For the last post I will make for our blog, I want to say a little bit about the recent condition and the future about speaker recognition.
Although speaker recognition have already been researched for several decades, it still have a long way to go. We have good algorithms that can get the recognition accuracy to more than 98%, even 100% for very long time training. Those prototypes are more aiming to high performance instead of computation cost and so on. So computation time is a barrier that stop the system to be used in some real system like banking system etc. An 630 people’s group needs few hours to generate the model, we can’t imagine how many time is needed for a bank where have millions of people. But at least you can divide the calculation in different processors which however needs investigate more money.
Another barrier is that the high performances are getting from very clean speech where don’t even have silence or other voice instead of the speaker.
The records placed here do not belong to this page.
/-! ### Poll Driver, accessors, reset -/

/-- POLL is DDCHK, RXBYTE for each queued byte up to a terminal one, RXIDLE and TXCHK, in that order, at one `now` (R98,
R200), with the most significant outcome of the events they emitted. -/
def Obligations.PollIsItsSteps : Prop :=
  ∀ (s : State) (now : Time), exec (.poll now) s =
    match pollOps now s with
    | .next t => .next { t with result := .outcome (outcomeOf (t.events.drop s.events.length)) }
    | .fault f => .fault f
    | .refused r => .refused r

/-- The outcome of a POLL (R92, R202): the greatest code among the images of the events it emitted, `Idle` if there is
none, with the image of each event as the table has it. -/
def Obligations.PollAnswersTheMostSignificantOutcome : Prop :=
  (∀ (s t : State) (now : Time), exec (.poll now) s = .next t → ∃ es o, t.events = s.events ++ es ∧
    t.result = .outcome o ∧ (∀ e ∈ es, e.outcome.code.toNat ≤ o.code.toNat) ∧ (o = .idle ∨ ∃ e ∈ es, e.outcome = o)) ∧
  Event.evFrameReceived.outcome.code = 1#3 ∧ (Event.txDone .success).outcome.code = 2#3 ∧
  Event.evChecksumFailed.outcome.code = 3#3 ∧ (∀ b, (Event.evBadLength b).outcome.code = 3#3) ∧
  (∀ b, (Event.evBadKind b).outcome.code = 3#3) ∧ Event.evRxTimeout.outcome.code = 4#3 ∧
  (Event.txDone .failTimeout).outcome.code = 5#3 ∧ (Event.txDone .failNak).outcome.code = 5#3 ∧
  (Event.txDone .failCancelled).outcome.code = 5#3 ∧ (∀ bs, (Event.txBytes bs).outcome.code = 0#3) ∧
  (∀ f, (Event.deliver f).outcome.code = 0#3) ∧ Event.txAcked.outcome.code = 0#3 ∧
  Event.evDupSuppressed.outcome.code = 0#3 ∧ (∀ b, (Event.evNoise b).outcome.code = 0#3) ∧
  (∀ y, (Event.evStray y).outcome.code = 0#3) ∧ ∀ c, (Event.evRetransmit c).outcome.code = 0#3

/-- When the feed loop stops (R201): at most one frame ends in a POLL, at most one is delivered, the bytes left are the tail
of the queue, and bytes are left only if a frame ended. -/
def Obligations.AtMostOneFrameEndsInAPoll : Prop :=
  ∀ (s t : State) (now : Time), exec (.poll now) s = .next t → ∃ es, t.events = s.events ++ es ∧
    es.countP Event.endsFrame ≤ 1 ∧ es.countP Event.isDeliver ≤ 1 ∧ t.rxq <:+ s.rxq ∧
    (t.rxq ≠ [] → es.countP Event.endsFrame = 1)

/-- POLL with nothing to do (R200, R241): only the result `Idle`. -/
def Obligations.PollOfAnIdleCoreDoesNothing : Prop :=
  ∀ (s : State) (now : Time), s.rxq = [] → s.rx.state = .waitSof → s.tx.valid = false →
    s.dd.valid = false ∨ (now - s.dd.time).toNat < s.cfg.dedupWindowMs.toNat →
    exec (.poll now) s = .next { s with result := .outcome .idle }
However, in real application and devices, we are difficult to filter out all the noise and other sounds, these will give a big challenge to the frond-end processing and the innovation of good recording hardware.
The biggest problem will still be the security problems, since we can simply mimic a people’s voice or record that, that will make the speaker recognition system more complex to detect the channel difference from the source and receiver. Some sophistic algorithms will be involved in.
So, a very good speaker recognition system needs enormous peripherals, and the balance between the core system and the outside processing parts. All in all, it seems we still need a long way to go to achieve a simple, accurate, secure speaker recognition system!